Files
lora-lite/docs/developer_guide.md
T

3.1 KiB

Developer guide

This is the implementation note for people adding adapter variants. The README is only for prospective users.

Design principles

  • Variants own adapter math.
  • The runtime owns targeting, parameter attachment, hooks, and save/load.
  • Adapter parameters live directly on target layers as lora_* parameters.
  • Save/load uses normal full-path state_dict() keys filtered by "lora_".
  • Fail loudly on unsupported weight semantics. No silent quantized PiSSA or merge fallback.

Variant contract

A variant is a registered class with a small static interface:

@register
class MyVariant:
    name = "myvariant"

    @staticmethod
    def param_specs(d_in, d_out, cfg) -> dict[str, ParamSpec]:
        return {"lora_A": ParamSpec((cfg.r, d_in), init="kaiming")}

    @staticmethod
    def init(layer, cfg) -> None:
        ...

    @staticmethod
    def forward(layer, x, y):
        return y_new

Pseudocode for the runtime:

def attach(model, cfg):
    targets  find_linear_like_modules(model, cfg)
    freeze(model.parameters())
    for name, layer in targets:
        layer.lora_*  variant.param_specs(layer, cfg)
        variant.init(layer, cfg)
        hook(layer, lambda x, y: variant.forward(layer, x, y))

def save(model, path):
    torch.save({"cfg": cfg, "state": state_dict_keys_containing("lora_")}, path)

Data-calibrated init

LoRA, PiSSA, DeLoRA, and IA3 only use layer.weight or identity constants for init.

Variants that need data, e.g. AntiPaSTO, LoRA-GA, or activation-aware SVD, should keep dataloaders out of cfg so adapter checkpoints stay serializable:

ll.attach(model, cfg, calibration_data=calib)

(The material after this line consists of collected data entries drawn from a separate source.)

/-- A vote word (Table 8.1). -/
structure Vote where
  permit : Bool := false
  scope : Scope := {}
  seq : Nat := 0
  deriving DecidableEq, Repr, Inhabited

/-- One Vermilion lane: its latched state, the event that last set each component (component 0 `ALL`, 1 to 16 groups, 17 to
112 machines), the events since its last tick, its vote word with the tick that wrote it, and the cycle of the fence table
and position list it accepted last, the cycle whose deadline passed without them (R219). -/
structure Lane where
  latched : Scope := { all := true }
  setBy : List (Nat × EvKey) := []
  newEv : List (Nat × Nat) := []
  seq : Nat := 0
  failed : Bool := false
  word : Option (Nat × Vote) := none
  fenceCycle : Option Nat := none
  lateFor : Option Nat := none
  deriving DecidableEq, Repr, Inhabited

/-- A stop frame series (R226): stamp and code of its starting source, next copy and its due instant. -/
structure Series where
  tEvent : Nat := 0
  cause : Nat := 0
  next : Nat := 0
  due : Nat := 0
  deriving DecidableEq, Repr, Inhabited

/-- An accepted arm (R231): the session slot, the scope bytes, the stamp. -/
structure Arm where
  sid : Nat := 0
  scope : Bytes := []
  stamp : Nat := 0
  deriving DecidableEq, Repr, Inhabited

/-- The committed stop state (R235): latched scope, folded levels and faults, arm, and the record of the last cycle. -/
structure StopCom where
  latched : Scope := { all := true }
  levels : List Bool := [false, false, false, false]
  faults : List Bool := [false, false]
  outFault : Bool := false
  arm : Option Arm := none
  record : Bytes := []
  deriving DecidableEq, Repr, Inhabited

/-- Vermilion beside its parameters: lanes, voter, E-stop channels (accepted level closed, raw level, its instant), circuit
faults with their clearing progress, safety outputs, series, and the safety mail waiting for its commit with the session
slot and level that were judged at reception. -/
structure Stop where
  lanes : List Lane := [{}, {}, {}]
  diff : List Nat := [0, 0, 0]
  allDiff : Nat := 0
  permits : List (Nat × Bool) := []
  out : Vote := { scope := { all := true } }
  level : List Bool := [false, false, false, false]
  pulsePass : List Nat := [0, 0, 0, 0]
  sawOpen : List Bool := [false, false]
  sawClosed : List Bool := [false, false]
  circuit : List Bool := [false, false]
  diffSince : List (Option (Nat × Nat)) := [none, none]
  outFault : Bool := false
  outOn : Bool := false
  fbSince : Option Nat := none
  verdict : Bool := false
  ownFail : Bool := false
  withheldBy : Nat := 1
  series : Option Series := none
  unentered : List EvKey := []
  pendingFence : Option (Nat × Bytes × Bytes) := none
  lastRecord : Option (Nat × Scope) := none
  lastEv : Nat × Nat := (0, 0)
  testsDone : Bool := false
  canSilent : List Bool := [false, false, false, false]
  remoteSilent : List Bool := List.replicate 16 false
  kept : List (List (Option Vote)) := [[], [], [], []]
  mail : List (Input × Option Nat × Nat × Queued) := []
  remoteLast : List (Option Nat) := List.replicate 16 none
  canLast : List (Option Nat) := [none, none, none, none]
  unheard : List Nat := [0, 0, 0, 0]
  firstBeacon : Bool := true
  bcnCycle : Option Nat := none
  deriving DecidableEq, Repr, Inhabited

/-! ### Peer -/

/-- The Peer engine beside its parameters (R276 to R291): `SEAT` driven and as last sampled, a give-up in progress with its
boundary, heartbeat sequences and instants, the restore count, the key, the tenure and state last heard, copies applied, the
running counts of matching and mismatching digests, and the instants that time SHADOW, SILENT and restarts. -/
structure Peer where
  seatDriven : Bool := false
  seatHigh : Bool := true
  yielding : Bool := false
  boundary : Option Nat := none
  takeGot : Bool := false
  giveB : Option Nat := none
  takeSent : Bool := false
  hbSeq : Nat := 0
  hbLastSeq : Option Nat := none
  hbLastAt : Option Nat := none
  restored : Nat := 0
  trained : Bool := false
  key : Option Bytes := none
  peerTenure : Nat := 0
  peerMode : Nat := 0
  peerCycle : Nat := 0
  peerOffset : Option Int := none
  digestSkip : Bool := false
  lastCopy : Option Nat := none
  waitCheckpoint : Bool := false
  matchRun : Nat := 0
  mismatchRun : Nat := 0
  holdFrom : Option Nat := none
  holdMismatch : Bool := false
  claim : Option Nat := none
  refused : Bool := false
  silentAt : Option Nat := none
  restarts : List Nat := []
  beaconCycles : List Nat := []
  foreign : List (Nat × Input) := []
  fwd : List (Nat × Queued) := []
  lossLatch : Bool := false
  lastState : Nat := 0
  deriving DecidableEq, Repr, Inhabited

/-! ### Air -/

/-- A frame waiting on a slice or on air (R255, R256): its row of Table 9.6, the instant it was queued, message type, machine (0 for
none), key instance, `MID`, fragment index and last index, the plain fragment, the whole message, retries used, and the PSDU once it
has been formed. -/
structure TxFrame where
  row : Nat := 4
  since : Nat := 0
  type : Nat := 0
  machine : Nat := 0
  key : Nat := 0
  mid : Nat := 0
  frag : Nat := 0
  last : Nat := 0
  part : Bytes := []
  msg : Bytes := []
  flood : Bool := false
  retries : Nat := 0
  psdu : Option Bytes := none
  deriving DecidableEq, Repr, Inhabited

/-- What a slice last put on air: the frame, its channel, the end of its last bit and of its acknowledgement wait. -/
structure OnAir where
  frame : TxFrame := {}
  chan : Nat := 0
  fin : Nat := 0
  wait : Nat := 0
  deriving DecidableEq, Repr, Inhabited

/-- A key instance (R266, R267): current, next and previous key, a first key that waits for the next boundary, the end of the
previous key's grace, the scheduled rollover cycle, and the mark of its frame counter in MRAM (R265). -/
structure AirKey where
  inst : Nat := 0
  cur : Option Bytes := none
  next : Option Bytes := none
  prev : Option Bytes := none
  first : Option Bytes := none
  grace : Nat := 0
  roll : Option Nat := none
  mark : Nat := 0
  deriving DecidableEq, Repr, Inhabited

/-- A replay window (R264): the highest accepted counter and the map of the 64 values below and at it, bit j for h − j. -/
structure Window where
  origin : Nat := 0
  key : Nat := 0
  epoch : Nat := 0
  high : Nat := 0
  map : Nat := 0
  deriving DecidableEq, Repr, Inhabited

/-- A reassembly slot (R260): fragments by index; slice and SFD instant of fragment 0. -/
structure Reasm where
  origin : Nat := 0
  mid : Nat := 0
  target : Nat := 0
  last : Nat := 0
  opened : Nat := 0
  slice : Nat := 0
  sfd : Nat := 0
  parts : List (Nat × Bytes) := []
  deriving DecidableEq, Repr, Inhabited

/-- A key delivery (kind 1) or link configuration (kind 2) sent to a machine until acknowledged (R268 to R270). -/
structure Delivery where
  machine : Nat := 0
  kind : Nat := 0
  kclass : Nat := 0
  epoch : Nat := 0
  at_ : Nat := 0
  msg : Bytes := []
  sent : Option Nat := none
  done : Bool := false
  deriving DecidableEq, Repr, Inhabited

/-- Transmit time of a channel (R246): instance of `AIR.DWELL_USED`, bin number, microseconds. -/
structure Bin where
  chan : Nat := 0
  no : Nat := 0
  used : Nat := 0
  deriving DecidableEq, Repr, Inhabited

/-- The Air engine beside its parameters.  `links` holds (SRC, LSEQ, instant); `heard` (origin, MID, instant); `seen`
(origin, FCNT, instant); `orphans` (origin, MID, instant); `silent` (slice, channel, class, cycle); `lastSlice` (machine, slice);
`stay` the instant until which a slice keeps receiving after `PEND`; `nvBins`, `nvTuned`, `nvCycle` and `nvWin` what MRAM holds. -/
structure Air where
  queues : List (List TxFrame) := [[], [], [], []]
  onAir : List (Option OnAir) := [none, none, none, none]
  lseq : Nat := 0
  mid : Nat := 0
  keys : List AirKey := []
  wins : List Window := []
  nvWin : List Window := []
  links : List (Nat × Nat × Nat) := []
  heard : List (Nat × Nat × Nat) := []
  seen : List (Nat × Nat × Nat) := []
  reasm : List Reasm := []
  orphans : List (Nat × Nat × Nat) := []
  bins : List Bin := []
  nvBins : List Bin := []
  nvTuned : List Nat := []
  nvCycle : Nat := 0
  silent : List (Nat × Nat × Nat × Nat) := []
  refusedAt : List (Nat × Nat) := []
  rejects : List (Nat × Nat) := []
  lastSlice : List (Nat × Nat) := []
  deliveries : List Delivery := []
  stay : List Nat := [0, 0, 0, 0]
  bcnDone : List (Option Nat) := [none, none, none, none]
  deriving DecidableEq, Repr, Inhabited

Activation-aware variants implement group_init(model, targets, cfg, calibration_data). The variant may add temporary hooks, run calibration batches, remove hooks, then write lora_* params. load() should not require calibration data.

Current limitations

Feature Current choice
merge/unmerge reload the base model if vanilla weights are needed
multiple named adapters one variant per attach()
mixed-adapter batches out of scope until needed
quantized PiSSA fail-fast; explicit dequantize/requantize required
AdaLoRA rank scheduling needs a future Variant.on_step(step) hook
ReFT-style interventions likely a sibling module or different hook site

Adapter roadmap

Variant Fit to current runtime Next invariant
IA3 Done. Output gate y * g, identity at g=1. Qwen proof task 79.
DoRA Likely additive hook for fp layers; quantized norm semantics need care. fp identity, perturb, save/load, loss drop.
SSVD / PiSSA-family Fits weight-SVD init path. reconstruction/identity invariant plus train proof.
HRA / OFT / ROAD Interesting, but weight-transform semantics need clearer hook-only formulation. pseudocode first, then rotation/non-dead-code invariant.
S-steer / AntiPaSTO Should use group_init and activation evidence. calibration consumed, hooks removed, load works without calibration.